* _What is being asked_: Give back an exact copy of the lines from the start of the material through the line bearing "rw [foldl_keep π g l s h, e]". Include both ends and nothing else.
+++ Entries supplied
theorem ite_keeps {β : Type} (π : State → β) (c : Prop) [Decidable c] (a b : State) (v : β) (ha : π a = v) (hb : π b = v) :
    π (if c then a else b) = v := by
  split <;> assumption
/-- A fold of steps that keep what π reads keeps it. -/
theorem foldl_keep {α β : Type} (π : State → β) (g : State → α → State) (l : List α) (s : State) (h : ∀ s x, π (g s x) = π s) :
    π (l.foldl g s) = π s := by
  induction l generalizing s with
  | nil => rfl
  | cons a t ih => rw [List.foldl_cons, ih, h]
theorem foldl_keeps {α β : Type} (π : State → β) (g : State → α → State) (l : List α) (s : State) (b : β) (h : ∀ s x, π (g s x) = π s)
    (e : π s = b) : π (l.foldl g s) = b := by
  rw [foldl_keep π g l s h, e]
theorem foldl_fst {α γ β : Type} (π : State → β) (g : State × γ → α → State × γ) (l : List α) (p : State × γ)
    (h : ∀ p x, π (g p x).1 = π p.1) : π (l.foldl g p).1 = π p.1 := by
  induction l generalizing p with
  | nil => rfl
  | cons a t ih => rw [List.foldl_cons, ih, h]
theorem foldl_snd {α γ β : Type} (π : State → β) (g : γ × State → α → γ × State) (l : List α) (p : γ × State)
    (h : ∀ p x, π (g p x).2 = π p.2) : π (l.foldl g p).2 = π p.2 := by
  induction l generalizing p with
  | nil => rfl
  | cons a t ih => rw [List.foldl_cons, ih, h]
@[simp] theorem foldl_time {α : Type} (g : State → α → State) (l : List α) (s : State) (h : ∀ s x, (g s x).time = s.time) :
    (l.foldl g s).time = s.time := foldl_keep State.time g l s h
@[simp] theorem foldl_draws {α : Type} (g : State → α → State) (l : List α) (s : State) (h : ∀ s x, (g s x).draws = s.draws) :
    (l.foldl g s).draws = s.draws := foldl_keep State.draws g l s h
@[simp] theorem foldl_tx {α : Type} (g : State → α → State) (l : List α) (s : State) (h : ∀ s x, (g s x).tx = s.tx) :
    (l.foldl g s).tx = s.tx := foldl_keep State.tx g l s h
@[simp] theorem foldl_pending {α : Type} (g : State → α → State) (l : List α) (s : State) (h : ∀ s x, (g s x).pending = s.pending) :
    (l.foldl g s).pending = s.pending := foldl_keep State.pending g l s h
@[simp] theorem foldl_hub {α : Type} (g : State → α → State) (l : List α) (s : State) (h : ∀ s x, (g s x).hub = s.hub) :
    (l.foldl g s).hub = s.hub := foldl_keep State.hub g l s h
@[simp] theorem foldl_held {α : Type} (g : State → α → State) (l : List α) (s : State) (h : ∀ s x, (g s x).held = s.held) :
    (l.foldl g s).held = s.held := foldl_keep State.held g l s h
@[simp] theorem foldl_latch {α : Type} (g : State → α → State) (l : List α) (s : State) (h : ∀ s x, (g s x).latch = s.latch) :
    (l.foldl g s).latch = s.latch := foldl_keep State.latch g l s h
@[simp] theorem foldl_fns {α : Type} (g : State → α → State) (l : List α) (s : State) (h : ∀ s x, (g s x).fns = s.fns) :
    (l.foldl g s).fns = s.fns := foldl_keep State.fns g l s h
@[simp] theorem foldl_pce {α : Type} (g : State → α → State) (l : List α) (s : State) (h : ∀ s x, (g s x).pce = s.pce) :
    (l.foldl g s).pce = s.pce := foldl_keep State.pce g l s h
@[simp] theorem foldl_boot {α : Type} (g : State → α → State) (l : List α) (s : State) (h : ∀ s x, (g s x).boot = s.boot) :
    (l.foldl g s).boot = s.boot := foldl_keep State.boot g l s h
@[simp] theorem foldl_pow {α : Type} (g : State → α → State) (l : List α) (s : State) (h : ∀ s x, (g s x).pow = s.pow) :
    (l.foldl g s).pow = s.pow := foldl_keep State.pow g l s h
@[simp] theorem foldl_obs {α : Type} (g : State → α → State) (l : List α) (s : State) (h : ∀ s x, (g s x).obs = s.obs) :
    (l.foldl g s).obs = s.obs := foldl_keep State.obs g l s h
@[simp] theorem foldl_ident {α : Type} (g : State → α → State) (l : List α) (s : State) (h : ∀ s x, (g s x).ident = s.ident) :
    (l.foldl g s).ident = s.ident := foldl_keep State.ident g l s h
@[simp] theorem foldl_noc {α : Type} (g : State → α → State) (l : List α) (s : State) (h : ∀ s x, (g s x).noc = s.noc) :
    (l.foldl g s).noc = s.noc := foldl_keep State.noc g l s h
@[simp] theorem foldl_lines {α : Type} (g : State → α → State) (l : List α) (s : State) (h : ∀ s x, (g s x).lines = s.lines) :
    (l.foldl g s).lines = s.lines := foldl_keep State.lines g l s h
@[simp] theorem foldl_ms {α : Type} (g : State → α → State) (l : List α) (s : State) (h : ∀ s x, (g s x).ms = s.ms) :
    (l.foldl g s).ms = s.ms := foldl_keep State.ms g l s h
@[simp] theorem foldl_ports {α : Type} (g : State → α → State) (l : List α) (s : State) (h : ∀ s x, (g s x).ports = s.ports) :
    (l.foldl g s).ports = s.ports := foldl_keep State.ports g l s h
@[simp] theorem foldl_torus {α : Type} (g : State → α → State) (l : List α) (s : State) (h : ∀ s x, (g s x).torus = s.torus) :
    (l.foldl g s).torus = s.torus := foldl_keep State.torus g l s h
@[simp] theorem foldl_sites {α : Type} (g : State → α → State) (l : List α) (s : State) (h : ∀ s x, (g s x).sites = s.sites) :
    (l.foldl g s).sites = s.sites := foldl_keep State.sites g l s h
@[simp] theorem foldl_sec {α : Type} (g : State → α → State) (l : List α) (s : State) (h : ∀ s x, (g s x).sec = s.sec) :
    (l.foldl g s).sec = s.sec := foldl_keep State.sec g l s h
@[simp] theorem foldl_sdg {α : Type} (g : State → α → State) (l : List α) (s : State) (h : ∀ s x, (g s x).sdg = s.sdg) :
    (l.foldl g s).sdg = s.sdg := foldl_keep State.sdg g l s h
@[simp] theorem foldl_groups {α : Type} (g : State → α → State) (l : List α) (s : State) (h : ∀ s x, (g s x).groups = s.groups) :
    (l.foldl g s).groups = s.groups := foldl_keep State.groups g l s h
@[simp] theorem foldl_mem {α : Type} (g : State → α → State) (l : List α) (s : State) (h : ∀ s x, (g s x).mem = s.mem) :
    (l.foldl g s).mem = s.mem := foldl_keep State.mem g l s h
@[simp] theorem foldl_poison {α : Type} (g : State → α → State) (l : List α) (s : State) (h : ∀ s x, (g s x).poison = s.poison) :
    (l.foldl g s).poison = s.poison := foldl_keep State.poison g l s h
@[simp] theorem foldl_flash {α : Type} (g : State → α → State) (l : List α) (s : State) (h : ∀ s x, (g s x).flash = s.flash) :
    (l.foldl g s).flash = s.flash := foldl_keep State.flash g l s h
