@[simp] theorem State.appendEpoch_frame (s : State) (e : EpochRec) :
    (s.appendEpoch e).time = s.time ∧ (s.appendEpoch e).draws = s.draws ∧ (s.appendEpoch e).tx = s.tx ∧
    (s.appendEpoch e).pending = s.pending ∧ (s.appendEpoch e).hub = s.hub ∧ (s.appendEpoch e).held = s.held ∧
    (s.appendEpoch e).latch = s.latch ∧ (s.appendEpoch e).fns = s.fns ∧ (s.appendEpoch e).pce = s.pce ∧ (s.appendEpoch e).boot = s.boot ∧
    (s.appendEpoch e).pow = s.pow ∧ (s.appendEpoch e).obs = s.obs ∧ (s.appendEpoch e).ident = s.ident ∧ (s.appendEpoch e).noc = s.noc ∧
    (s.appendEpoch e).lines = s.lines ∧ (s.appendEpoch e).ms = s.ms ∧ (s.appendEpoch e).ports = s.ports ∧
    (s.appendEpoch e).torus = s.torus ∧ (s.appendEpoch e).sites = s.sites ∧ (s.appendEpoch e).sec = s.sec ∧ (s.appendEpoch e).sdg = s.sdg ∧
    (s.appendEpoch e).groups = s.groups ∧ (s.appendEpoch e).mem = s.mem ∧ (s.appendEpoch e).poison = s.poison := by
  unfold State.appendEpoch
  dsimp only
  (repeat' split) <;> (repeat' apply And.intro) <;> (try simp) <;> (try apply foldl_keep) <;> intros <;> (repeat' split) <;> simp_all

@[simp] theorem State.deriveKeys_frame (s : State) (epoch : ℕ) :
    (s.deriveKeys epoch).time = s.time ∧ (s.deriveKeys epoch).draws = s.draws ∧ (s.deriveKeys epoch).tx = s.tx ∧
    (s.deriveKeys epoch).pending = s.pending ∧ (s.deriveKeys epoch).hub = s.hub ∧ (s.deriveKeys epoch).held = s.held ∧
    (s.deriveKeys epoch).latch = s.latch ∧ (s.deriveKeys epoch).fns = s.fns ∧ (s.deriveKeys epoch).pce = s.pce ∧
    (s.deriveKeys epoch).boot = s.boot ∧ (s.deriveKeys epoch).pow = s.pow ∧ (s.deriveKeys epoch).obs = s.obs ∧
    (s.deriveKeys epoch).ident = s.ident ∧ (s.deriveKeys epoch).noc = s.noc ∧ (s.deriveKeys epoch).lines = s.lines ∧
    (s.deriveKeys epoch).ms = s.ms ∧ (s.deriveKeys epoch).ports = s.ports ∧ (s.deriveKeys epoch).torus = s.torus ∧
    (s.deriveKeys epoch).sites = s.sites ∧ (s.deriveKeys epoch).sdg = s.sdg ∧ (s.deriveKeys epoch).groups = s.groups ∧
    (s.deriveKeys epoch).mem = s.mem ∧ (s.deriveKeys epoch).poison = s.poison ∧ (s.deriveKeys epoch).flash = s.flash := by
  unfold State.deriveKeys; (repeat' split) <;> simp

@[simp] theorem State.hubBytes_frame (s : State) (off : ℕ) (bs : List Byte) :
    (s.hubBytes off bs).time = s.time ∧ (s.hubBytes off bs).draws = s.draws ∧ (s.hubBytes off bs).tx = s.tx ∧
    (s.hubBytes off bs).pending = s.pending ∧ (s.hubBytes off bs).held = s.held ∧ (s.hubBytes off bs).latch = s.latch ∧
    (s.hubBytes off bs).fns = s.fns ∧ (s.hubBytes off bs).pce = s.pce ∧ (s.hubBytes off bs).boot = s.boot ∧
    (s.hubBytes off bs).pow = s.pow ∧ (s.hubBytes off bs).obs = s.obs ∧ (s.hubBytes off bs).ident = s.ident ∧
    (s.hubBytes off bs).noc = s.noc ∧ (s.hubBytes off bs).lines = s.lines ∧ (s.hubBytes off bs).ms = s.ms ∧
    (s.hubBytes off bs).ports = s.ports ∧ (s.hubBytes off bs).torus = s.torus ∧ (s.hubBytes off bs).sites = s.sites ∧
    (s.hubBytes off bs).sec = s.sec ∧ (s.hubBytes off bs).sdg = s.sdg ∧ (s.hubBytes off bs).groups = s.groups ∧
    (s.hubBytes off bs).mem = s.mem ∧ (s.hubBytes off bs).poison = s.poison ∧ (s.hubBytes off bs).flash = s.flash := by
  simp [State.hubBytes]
++++++
* _Answer to this task_:
theorem ite_keeps {β : Type} (π : State → β) (c : Prop) [Decidable c] (a b : State) (v : β) (ha : π a = v) (hb : π b = v) :
    π (if c then a else b) = v := by
  split <;> assumption
/-- A fold of steps that keep what π reads keeps it. -/
theorem foldl_keep {α β : Type} (π : State → β) (g : State → α → State) (l : List α) (s : State) (h : ∀ s x, π (g s x) = π s) :
    π (l.foldl g s) = π s := by
  induction l generalizing s with
  | nil => rfl
  | cons a t ih => rw [List.foldl_cons, ih, h]
theorem foldl_keeps {α β : Type} (π : State → β) (g : State → α → State) (l : List α) (s : State) (b : β) (h : ∀ s x, π (g s x) = π s)
    (e : π s = b) : π (l.foldl g s) = b := by
  rw [foldl_keep π g l s h, e]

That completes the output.